By Bruno Maçães    Source: China Daily    Published: 2018-6-8

The 18th Summit of the Shanghai Cooperation Organization (SCO) is scheduled for June 9 and 10 in the seaside city of Qingdao in China. This summit will be the first one after its decision to include India and Pakistan. It is the fourth time the annual summit will be held in China and the first outside of Shanghai and Beijing. We know from past meetings that every return to China sets a new tone for the organization and opens new paths. So what will happen this time and does the SCO plan to change in order to address growing global challenges?

The key word for the next five years is Eurasia. First, by enlarging its membership to India and Pakistan the SCO acquired a much-needed southern dimension and now extends far and wide over the supercontinent of Eurasia. If we think that Eurasia has four main economic and political players, then the SCO can now boast of including three of them and thus a majority: China, Russia and India. Only the European Union is left out.

Second, this is the moment to articulate the SCO and the Belt and Road Initiative and make sure they can be mutually reinforcing. One way to do it is through the concept of multistakeholderism recently defended by Ram Madhav, the national general secretary of the ruling BJP in India. As a political concept it is richer than that of multipolarity. It is not enough - it is not even stable - to have different centers of gravity in world politics, each pushing its own ideas and projects. These projects need to be opened to the contribution of others in genuine dialogue. In this context, the ongoing discussion on whether India will give its support to the Belt and Road Initiative will be one of the most important on the agenda in Qingdao. Recently India has been striking a more positive note on the initiative. Every line by Indian Prime Minister Narendra Modi on infrastructure and economic integration will be carefully scrutinized. Modi and Chinese President Xi Jinping will meet on June 9 on the sidelines of the SCO summit, their first meeting after the Wuhan summit.

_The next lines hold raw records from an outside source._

-- ==== Sys2Proof/Tests/Slice0.lean ====
section
/-! SUPPORT. The model's own tests. Expected results are the spec's (`95_test_vectors.md`; the tables X and V are named at
each), and each statement's hypotheses are met by a concrete state and operands. -/

namespace Sys2Proof.Tests

open Sys2Proof.Machine

/-! ### The parameters (00 R8, R9) and the width checks -/

theorem test_parameters_fit : Config.lengthClasses = 9 ∧ Config.txtLanes = 3 * Config.maxLen - 1 ∧
    Config.txtLanes < 2 ^ Config.tlenBits ∧ Config.maxLen < 2 ^ Config.lenBits ∧ 5 ≤ 2 ^ Config.opBits ∧
    3 ≤ 2 ^ Config.statusBits := by decide

theorem test_wellFormed_enc : (Instr.enc 1 16).wellFormed = false ∧ (Instr.enc 1 15).wellFormed = true := by decide

theorem test_wellFormed_dec : (Instr.dec 16 (Vector.replicate 8 0)).wellFormed = false := by decide

theorem test_wellFormed_app : (Instr.app 1 16 (Vector.replicate 8 0)).wellFormed = false := by decide

theorem test_wellFormed_trn : (Instr.trn 1 16).wellFormed = false := by decide

/-! ### Decoding: the words of the table of operation codes (30 R50), ports written out -/

theorem test_decode_enc : decode ⟨0b000, 257, Vector.replicate 8 0xFF, 15, 8⟩ = .ok (.enc 257 8) := rfl

theorem test_decode_dec : decode ⟨0b001, 9, #v[0xE7, 2, 0, 0, 0, 0, 0, 0], 2, 0⟩ =
    .ok (.dec 2 #v[0xE7, 2, 0, 0, 0, 0, 0, 0]) := rfl

theorem test_decode_txt : decode ⟨0b010, 258, Vector.replicate 8 0, 9, 0⟩ = .ok (.txt 258) := rfl

theorem test_decode_app : decode ⟨0b011, 1, #v[0x34, 0x12, 0, 0, 0, 0, 0, 0], 2, 0⟩ =
    .ok (.app 1 2 #v[0x34, 0x12, 0, 0, 0, 0, 0, 0]) := rfl

theorem test_decode_trn : decode ⟨0b100, 1258753, Vector.replicate 8 0xFF, 2, 0⟩ = .ok (.trn 1258753 2) := rfl

theorem test_decode_reserved : decode ⟨0b101, 1, Vector.replicate 8 0, 0, 0⟩ = .error (.reservedOp 5) := rfl

theorem test_table_words : (List.range 8).map (fun w => (decodeTableWord 8 w).isSome) =
    [true, true, true, true, true, false, false, false] := by decide

/-! ### The operations -/

/-- C2, V1, V3: 256 is the top of class 1, and one byte of capacity is enough. -/
theorem test_enc_class_top : exec (.enc 256 1) State.reset = .next ⟨[], [.bytes [0xFF]]⟩ := rfl

/-- V2. -/
theorem test_enc_eight_bytes : exec (.enc 81985529216486895 8) State.reset =
    .next ⟨[], [.bytes [0xEE, 0xCC, 0xAA, 0x88, 0x66, 0x44, 0x22, 0x00]]⟩ := rfl

/-- X7, C1, V4: the greatest valid pattern. -/
theorem test_dec_greatest : exec (.dec 8 (Vector.replicate 8 0xFE)) State.reset =
    .next ⟨[], [.value 18446744073709551615]⟩ := rfl

/-- V4: the least redundant pattern, whose wrapped sum is 0. -/
theorem test_dec_least_redundant : exec (.dec 8 #v[0xFF, 0xFE, 0xFE, 0xFE, 0xFE, 0xFE, 0xFE, 0xFE]) State.reset =
    .next ⟨[], [.error .invalidEncoding]⟩ := rfl

/-- V5: `EE CC AA`. -/
theorem test_txt_three_bytes : exec (.txt 11259375) State.reset =
    .next ⟨[], [.text [0x45, 0x45, 0x20, 0x43, 0x43, 0x20, 0x41, 0x41]]⟩ := rfl

/-- V5: `01 00`, least significant byte first. -/
theorem test_txt_byte_order : exec (.txt 258) State.reset =
    .next ⟨[], [.text [0x30, 0x31, 0x20, 0x30, 0x30]]⟩ := rfl

/-- V6. -/
theorem test_app_two_bytes : exec (.app 1 2 #v[0x34, 0x12, 0, 0, 0, 0, 0, 0]) State.reset =
    .next ⟨[], [.value 1258753]⟩ := rfl

/-- V6: appending reaches the least redundant pattern. -/
theorem test_app_redundant : exec (.app 72057594037927936 1 (Vector.replicate 8 0xFE)) State.reset =
    .next ⟨[], [.error .invalidEncoding]⟩ := rfl

/-- V7: the low byte survives. -/
theorem test_trn_keeps_low_byte : exec (.trn 258 1) State.reset = .next ⟨[], [.value 2]⟩ := rfl

/-- V7: more bytes than there are. -/
theorem test_trn_under_zero : exec (.trn 1258753 4) State.reset = .next ⟨[], [.error .invalidEncoding]⟩ := rfl

/-! ### A step, and the written forms (30 R54, P1, P2) -/

theorem test_step_table_word : step (State.reset.withFetchWord 8 1) = .next ⟨[], [.value 0]⟩ := rfl

theorem test_step_no_request : step State.reset = .refused .noRequest := rfl

theorem test_listing_request : instrListing (.dec 2 #v[0xE7, 2, 0, 0, 0, 0, 0, 0]) = "DEC len=2 buf=[E7 02]".toList := by
  decide

theorem test_listing_text : (Response.text (hexText [0xE7, 2])).listing = "OK rtlen=5 rtxt=\"E7 02\"".toList := by decide

theorem test_listing_error : (Response.error .bufferCapacity).listing = "BufferCapacityError".toList := by decide

/-! ### Witnesses: each statement's hypotheses are met -/

/-- BandLookupIsTheClassOfTheValue, EncLengthLaw: two values in order across a class boundary. -/
theorem witness_values_in_order : (256 : Word) ≤ 257 ∧ lenOf 256 = 1 ∧ lenOf 257 = 2 := by decide

/-- StoredValueFillsItsClass: a value of class 0. -/
theorem witness_class_zero : lenOf 0 = 0 := by decide

/-- EncodingIsABijection, EncLengthsAreDense, SumWeighsEachByteByItsPower: sequences of length 0 and 7, and of
length 8 on both sides of the bound. -/
theorem witness_sequences : ([] : List Byte).length ≤ 7 ∧ (List.replicate 7 (0xFF : Byte)).length = 7 ∧
    (List.replicate 8 (0xFE : Byte)).length = 8 ∧ byteSum (List.replicate 8 0xFE) = 0xFEFE_FEFE_FEFE_FEFE ∧
    byteSum [0xFF, 0xFE, 0xFE, 0xFE, 0xFE, 0xFE, 0xFE, 0xFE] = 0xFEFE_FEFE_FEFE_FEFF := by decide

/-- EncodingIsABijection: one byte list read at two lengths. -/
theorem witness_two_lengths : decValue (([0, 0] : List Byte).take 1) = .ok 1 ∧ decValue (([0, 0] : List Byte).take 2) = .ok 257 :=
  ⟨rfl, rfl⟩

/-- EncAnswersTheDigitsOfTheStoredValue, EncShortCapacityWritesNothing, TxtLaysOutTheHexDigits: the ends of the classes,
with the capacity equal to the length and one below it. -/
theorem witness_classes : InClass 0 0 ∧ InClass 1 1 ∧ InClass 256 1 ∧ InClass 257 2 ∧ InClass 72340172838076672 7 ∧
    InClass 72340172838076673 8 ∧ InClass 18446744073709551615 8 ∧ (2 ≤ 2 ∧ 1 < 2) := by decide

/-- EncNeverProducesARedundantPattern, EncLengthLaw: an answer of 8 bytes. -/
theorem witness_enc_eight_bytes : exec (.enc 18446744073709551615 15) State.reset =
    .next (State.reset.answer (.bytes (List.replicate 8 0xFE))) := rfl

/-- EncodeThenDecodeGivesTheValueBack: an `ENC` request and the `DEC` request of its answer. -/
theorem witness_round_trip : ∃ e d : Request, e.op = 0 ∧ e.val = 1000 ∧ e.cap = 8 ∧ d.op = 1 ∧ d.len.toNat = 2 ∧
    d.buf.toList.take 2 = [0xE7, 2] ∧ runFor 1 ⟨[e], []⟩ = .next ⟨[], [.bytes [0xE7, 2]]⟩ :=
  ⟨⟨0, 1000, Vector.replicate 8 0, 0, 8⟩, ⟨1, 0, #v[0xE7, 2, 9, 9, 9, 9, 9, 9], 2, 0⟩, rfl, rfl, rfl, rfl, rfl, rfl, rfl⟩

/-- DecBelowEightBytesAlwaysAnswers: the greatest length below 8, all lanes `FF` (V4). -/
theorem witness_dec_seven : 7 ≤ 7 ∧ exec (.dec 7 (Vector.replicate 8 0xFF)) State.reset =
    .next ⟨[], [.value 72340172838076672]⟩ := ⟨le_rfl, rfl⟩

/-- DecEightBytesIsWrapChecked, DecFailsForExactlyTwoClassesOfInput: sums on both sides of the bound. -/
theorem witness_dec_sums : laneSum (Vector.replicate 8 0xFE) 8 = 0xFEFE_FEFE_FEFE_FEFE ∧
    laneSum #v[0xFF, 0xFE, 0xFE, 0xFE, 0xFE, 0xFE, 0xFE, 0xFE] 8 = 0xFEFE_FEFE_FEFE_FEFF := by
  constructor <;> simp [laneSum, Finset.sum_range_succ]

/-- DecOverEightBytesIsAnError: the least and the greatest length above 8. -/
theorem witness_dec_over_eight : ∃ r q : Request, r.op = 1 ∧ r.len.toNat = 9 ∧ q.op = 1 ∧ q.len.toNat = 15 :=
  ⟨⟨1, 0, Vector.replicate 8 0, 9, 0⟩, ⟨1, 0, Vector.replicate 8 0, 15, 0⟩, rfl, rfl, rfl, rfl⟩

/-- DecThenEncGivesTheBytesBack: a decode that answers. -/
theorem witness_dec_answers : exec (.dec 2 #v[0xE7, 2, 9, 9, 9, 9, 9, 9]) State.reset =
    .next (State.reset.answer (.value 1000)) := rfl

/-- WrongLengthGivesAnotherValue: the bytes of 257 read one byte short and one byte long (70 R101), and a redundant reading at
length 8. -/
theorem witness_wrong_length : InClass 257 2 ∧
    (Vector.replicate 8 0 : Lanes).toList.take 2 = encBytes 257 ∧ 1 ≤ 8 ∧ 1 ≠ 2 ∧ 3 ≤ 8 ∧ 3 ≠ 2 ∧
    InClass 0 0 ∧ (Vector.replicate 8 0xFF : Lanes).toList.take 0 = encBytes 0 ∧ 8 ≠ 0 ∧
    decValue (readLanes (Vector.replicate 8 0xFF) 8) = .error .redundant :=
  ⟨by decide, rfl, by decide, by decide, by decide, by decide, by decide, rfl, by decide, rfl⟩

/-- TxtIsInjective: equal texts are those of equal values. -/
theorem witness_txt_equal : exec (.txt 258) State.reset = exec (.txt (257 + 1)) State.reset := rfl

/-- AppDecodesTheConcatenation: an `APP` request, and the `DEC` request of the concatenated bytes; one past 8 bytes; one with
no extra byte; one of value 0. -/
theorem witness_app : ∃ r d p z o : Request, r.op = 3 ∧ lenOf r.val + r.len.toNat ≤ 8 ∧ d.op = 1 ∧
    d.len.toNat = lenOf r.val + r.len.toNat ∧
    d.buf.toList.take d.len.toNat = encBytes r.val ++ r.buf.toList.take r.len.toNat ∧
    (p.op = 3 ∧ lenOf p.val + p.len.toNat = 9) ∧ (z.op = 3 ∧ z.len = 0) ∧ (o.op = 3 ∧ o.val = 0) :=
  ⟨⟨3, 1, #v[0x34, 0x12, 0, 0, 0, 0, 0, 0], 2, 0⟩, ⟨1, 0, #v[0, 0x34, 0x12, 0, 0, 0, 0, 0], 3, 0⟩,
    ⟨3, 1, Vector.replicate 8 0, 8, 0⟩, ⟨3, 5, Vector.replicate 8 0, 0, 0⟩, ⟨3, 0, Vector.replicate 8 0, 4, 0⟩,
    rfl, by decide, rfl, rfl, rfl, ⟨rfl, rfl⟩, ⟨rfl, rfl⟩, ⟨rfl, rfl⟩⟩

There is a third reason why the meeting in Qingdao will have a Eurasia focus. Whatever the reasons for limiting the economic dimension of the SCO in the past, the time to embrace it has arrived. One of the great questions facing humanity today is the discovery of new paths to modernization, different from the Western path. China is offering a certain vision. India is just starting on that path as well. But these different alternatives need to be consolidated and they need to create the tools to learn from each other.

One of the reasons why China now emphasizes the “great revival of the Chinese nation” and the historical importance of this revival is that it hopes to integrate the various accomplishments of Western civilization with the Chinese tradition, and create a new path to modernization. We no longer talk of European or Asian models, but of Eurasian models existing at the same level of development, different paths for the civilization of mankind as it moves from tradition to modernity. While many scholars propose the “Chinese model” as being distinct from the “Western model,” Xi Jinping prefers to speak of “Chinese wisdom” and the “Chinese solution.”

The SCO summit in Qingdao will happen at a time when most multilateral fora are experiencing deep crises putting in question their very ability to continue providing for essential global governance. The SCO has an opportunity to fill the void, also because it knew how to prepare for the deep changes now taking over the world system. From multilateralism to the central place of development, from the diversity of economic models and the provision of global public goods, the SCO has helped shape the global debate with new concepts and paradigms for international relations. The next buzzword is Eurasia and here too the SCO is expected to lead.

The author is the former Europe minister in Portugal and senior fellow of Chongyang Institute for Financial Studies, Renmin University of China.